Work-groups are assigned IDs similarly. The number of work-groups in each dimension is not directly defined but is inferred from the local and global NDRanges provided when a kernel-instance is enqueued. A work-group’s ID is an N-dimensional tuple with components in the range 0 to the ceiling of the global size in that dimension divided by the local size in the same dimension. As a result, the combination of a work-group ID and the local-ID within a work-group uniquely defines a work-item. Each work-item is identifiable in two ways; in terms of a global index, and in terms of a work-group index plus a local index within a work-group.


For example, consider the 2-dimensional index space shown below. We input the index space for the work-items (Gx, Gy), the size of each work-group (Sx, Sy) and the global ID offset (Fx, Fy). The global indices define an Gx by Gy index space where the total number of work-items is the product of Gx and Gy. The local indices define an Sx by Sy index space where the number of work-items in a single work-group is the product of Sx and Sy. Given the size of each work-group and the total number of work-items we can compute the number of work-groups. A 2-dimensional index space is used to uniquely identify a work-group. Each work-item is identified by its global ID (gx, gy) or by the combination of the work-group ID (wx, wy), the size of each work-group (Sx,Sy) and the local ID (sx, sy) inside the work-group such that


  • (gx, gy) = (wx × Sx + sx + Fx, wy × Sy + sy + Fy)

The number of work-groups can be computed as:


  • (Wx, Wy) = (ceil(Gx / Sx), ceil(Gy / Sy))

Given a global ID and the work-group size, the work-group ID for a work-item is computed as:


  • (wx, wy) = ( (gx - sx - Fx) / Sx, (gy - sy - Fy) / Sy )

Figure 3. An example of an NDRange index space showing work-items, their global IDs and their mapping onto the pair of work-group and local IDs.
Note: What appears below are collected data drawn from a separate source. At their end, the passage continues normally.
/-- The elements of one row of an operand within K, each with its poison (R289, R291), from the lines of its band's tiles. -/
def rowElements (fmt k : Nat) (tiles : List (List (List Byte × Bool))) (r : Nat) : List (El × Bool) :=
  let z := inputSize fmt
  let per := 256 / z
  (List.range k).map fun c =>
    let b := c % per * z
    let l := (tiles.getD (c / per) []).getD (4 * r + b / 64) ([], false)
    (inputEl fmt (fld l.1 (b % 64) z), l.2)

/-- Read a band of an operand: the elements of its rows below `rows`. -/
def readBand (o : Op) (base fmt k ti rows : Nat) (s : State) : State × List (List (El × Bool)) :=
  let q := (List.range (cdiv k (256 / inputSize fmt))).foldl (fun (p : State × List (List (List Byte × Bool))) tk =>
    let x := agentLines o.tenant (operandTile base fmt k ti tk) 32768 p.1
    (x.1, p.2 ++ [x.2])) (s, [])
  (q.1, (List.range rows).map fun r => rowElements fmt k q.2 r)

/-- The sum of the products of two rows into an entry (R293, R294, R307). -/
def dot (seed : Entry) (a b : List (El × Bool)) : Entry :=
  (a.zip b).foldl (fun x p => addEntry x { product p.1.1 p.2.1 with poison := p.1.2 || p.2.2 }) seed

/-! ### Output blocks -/

/-- Rows and columns of a block that lie within M and N (R291). -/
def blockRows (p : Product) (i : Nat) : Nat := min 128 (p.m - 128 * (i / prodCols p))
def blockCols (p : Product) (i : Nat) : Nat := min 128 (p.n - 128 * (i % prodCols p))

/-- Where an output element of a rounded block lies: tile after tile in column order, row `r`, column `c` (R300). -/
def roundedAt (o r c : Nat) : Nat :=
  let per := 256 / outSize o
  32768 * (c / per) + 256 * r + c % per * outSize o

/-- Bytes that a block's seed block takes. -/
def seedBytes (p : Product) : Nat := if p.seed = 1 then 1310720 else blockBytes p.out

/-- The ranges that a block reads and the one it writes. -/
def blockReads (p : Product) (i : Nat) : List (Nat × Nat) :=
  if p.src ≠ [] then p.src.map fun a => (a + 1310720 * i, 1310720)
  else [(operandTile p.a p.fa p.k (i / prodCols p) 0, bandBytes p.fa p.k), (operandTile p.b p.fb p.k (i % prodCols p) 0, bandBytes p.fb p.k)]
    ++ (if p.seed = 0 then [] else [(p.seedAt + seedBytes p * i, seedBytes p)])
def blockOut (p : Product) (i : Nat) : Nat × Nat := (p.c + blockBytes p.out * i, blockBytes p.out)

/-- The lines of other units that a block has read are used up. -/
def blockRead (o : Op) (p : Product) (i : Nat) (s : State) : State :=
  (blockReads p i).foldl (fun s r => dropLines o.tenant r.1 r.2 s) s

/-- Everything an output block needs is at hand. -/
def bringBlock (o : Op) (p : Product) (i : Nat) (s : State) : State × Bool :=
  let w := blockOut p i
  let s := bringRange o.tenant w.1 w.2 true ((blockReads p i).foldl (fun s r => bringRange o.tenant r.1 r.2 false s) s)
  (s, (blockReads p i).all (fun r => rangeReady s o.tenant r.1 r.2 false) && rangeReady s o.tenant w.1 w.2 true)

/-- The entries of a block of long sums, or the reason that one is malformed (R301); a poisoned line sets POISON. -/
def readLongs (o : Op) (addr : Nat) (s : State) : State × Except Nat (List Entry) :=
  let q := agentLines o.tenant addr 1310720 s
  let bytes := q.2.flatMap (·.1)
  let hit (i : Nat) : Bool := (q.2.getD (80 * i / 64) ([], false)).2 || (q.2.getD ((80 * i + 79) / 64) ([], false)).2
  (q.1, (List.range 16384).mapM fun i => (readLong (slice bytes (80 * i) 80)).map fun e => { e with poison := e.poison || hit i })

/-- The seed of every entry of a block (Table 13.3), row by row. -/
def readSeeds (o : Op) (p : Product) (i : Nat) (s : State) : State × Except Nat (List Entry) :=
  match p.seed with
  | 0 => (s, .ok [])
  | 1 => readLongs o (p.seedAt + 1310720 * i) s
  | _ =>
    let q := agentLines o.tenant (p.seedAt + seedBytes p * i) (seedBytes p) s
    let z := outSize p.out
    (q.1, .ok ((List.range 16384).map fun j =>
      let b := roundedAt p.out (j / 128) (j % 128)
      let l := q.2.getD (b / 64) ([], false)
      { seedEntry (inputEl (p.out + 1) (fld l.1 (b % 64) z)) with poison := l.2 }))

/-- The entries of a block: its seed and its products (R286), or the sum of the long sums at its sources (R335). -/
def blockEntries (o : Op) (p : Product) (i : Nat) (s : State) : State × Except Nat (List Entry) :=
  if p.src ≠ [] then
    p.src.foldl (fun (q : State × Except Nat (List Entry)) a =>
      let x := readLongs o (a + 1310720 * i) q.1
      (x.1, match q.2, x.2 with
        | .error e, _ => .error e
        | .ok [], r => r
        | .ok _, .error e => .error e
        | .ok l, .ok m => .ok (List.zipWith addEntry l m))) (s, .ok [])
  else
    let q := readSeeds o p i s
    match q.2 with
    | .error e => (q.1, .error e)
    | .ok seeds =>
      let a := readBand o p.a p.fa p.k (i / prodCols p) (blockRows p i) q.1
      let b := readBand o p.b p.fb p.k (i % prodCols p) (blockCols p i) a.1
      (b.1, .ok ((List.range 16384).map fun j =>
        if j / 128 < blockRows p i ∧ j % 128 < blockCols p i then
          dot (seeds.getD j {}) (a.2.getD (j / 128) []) (b.2.getD (j % 128) [])
        else {}))

/-- The activation RELU on a rounded value (R334): negative values and −0 become +0. -/
def reluOf (o v : Nat) : Nat :=
  let (e, m) := outFmt o
  let nan := bits v (e + m - 1) m == 2 ^ e - 1 && v % 2 ^ m != 0
  if v.testBit (e + m) && !nan then 0 else v

/-- A drained block: the bytes of its lines, byte enables, poison, and its flags and counts (R297 to R299). -/
structure Drained where
  bytes : List Byte
  mask : List Bool
  poison : List Bool
  flags : Nat
  nans : Nat
  ovfs : Nat
deriving DecidableEq, Repr

/-- Place the bytes of the elements of a block, each with its place, and mark the poisoned ones' lines. -/
def placeAll (size : Nat) (els : List (Nat × List Byte × Bool)) : List Byte × List Bool × List Bool :=
  els.foldl (fun (q : List Byte × List Bool × List Bool) x =>
    (splice q.1 x.1 x.2.1, splice q.2.1 x.1 (x.2.1.map fun _ => true),
     if x.2.2 then (q.2.2.set (x.1 / 64) true).set ((x.1 + x.2.1.length - 1) / 64) true else q.2.2))
    (List.replicate size 0, List.replicate size false, List.replicate (size / 64) false)

/-- Drain the entries of a block (R297, R298, R300). -/
def drainBlock (p : Product) (i : Nat) (es : List Entry) : Drained :=
  let rows := if p.src ≠ [] then 128 else blockRows p i
  let cols := if p.src ≠ [] then 128 else blockCols p i
  let at_ := (List.range 16384).filter fun j => decide (j / 128 < rows) && decide (j % 128 < cols)
  if p.out = 4 then
    let els := at_.map fun j => (80 * j, longBytes (es.getD j {}), (es.getD j {}).poison)
    let q := placeAll 1310720 els
    { bytes := q.1, mask := q.2.1, poison := q.2.2, flags := at_.foldl (fun f j => f ||| entryFlags (es.getD j {}) { val := 0 }) 0
      nans := (at_.filter fun j => (es.getD j {}).cls == 3).length, ovfs := 0 }
  else
    let rs := at_.map fun j => (j, es.getD j {}, deliverEntry p.out p.mode p.scale (es.getD j {}))
    let q := placeAll (blockBytes p.out) (rs.map fun x =>
      (roundedAt p.out (x.1 / 128) (x.1 % 128), leBytes (outSize p.out) (if p.relu then reluOf p.out x.2.2.val else x.2.2.val), x.2.1.poison))
    { bytes := q.1, mask := q.2.1, poison := q.2.2, flags := rs.foldl (fun f x => f ||| entryFlags x.2.1 x.2.2) 0
      nans := (rs.filter fun x => x.2.1.cls == 3).length, ovfs := (rs.filter fun x => x.2.2.overflow).length }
In this case, we assume that in each dimension, the size of the work-group evenly divides the global NDRange size (i.e. all work-groups have the same size) and that the offset is equal to zero.


Within a work-group work-items may be divided into sub-groups. The mapping of work-items to sub-groups is implementation-defined and may be queried at runtime. While sub-groups may be used in multi-dimensional work-groups, each sub-group is 1-dimensional and any given work-item may query which sub-group it is a member of.


Sub-groups are missing before version 2.1.


Work-items are mapped into sub-groups through a combination of compile-time decisions and the parameters of the dispatch. The mapping to sub-groups is invariant for the duration of a kernels execution, across dispatches of a given kernel with the same work-group dimensions, between dispatches and query operations consistent with the dispatch parameterization, and from one work-group to another within the dispatch (excluding the trailing edge work-groups in the presence of non-uniform work-group sizes). In addition, all sub-groups within a work-group will be the same size, apart from the sub-group with the maximum index which may be smaller if the size of the work-group is not evenly divisible by the size of the sub-groups.


In the degenerate case, a single sub-group must be supported for each work-group. In this situation all sub-group scope functions are equivalent to their work-group level equivalents.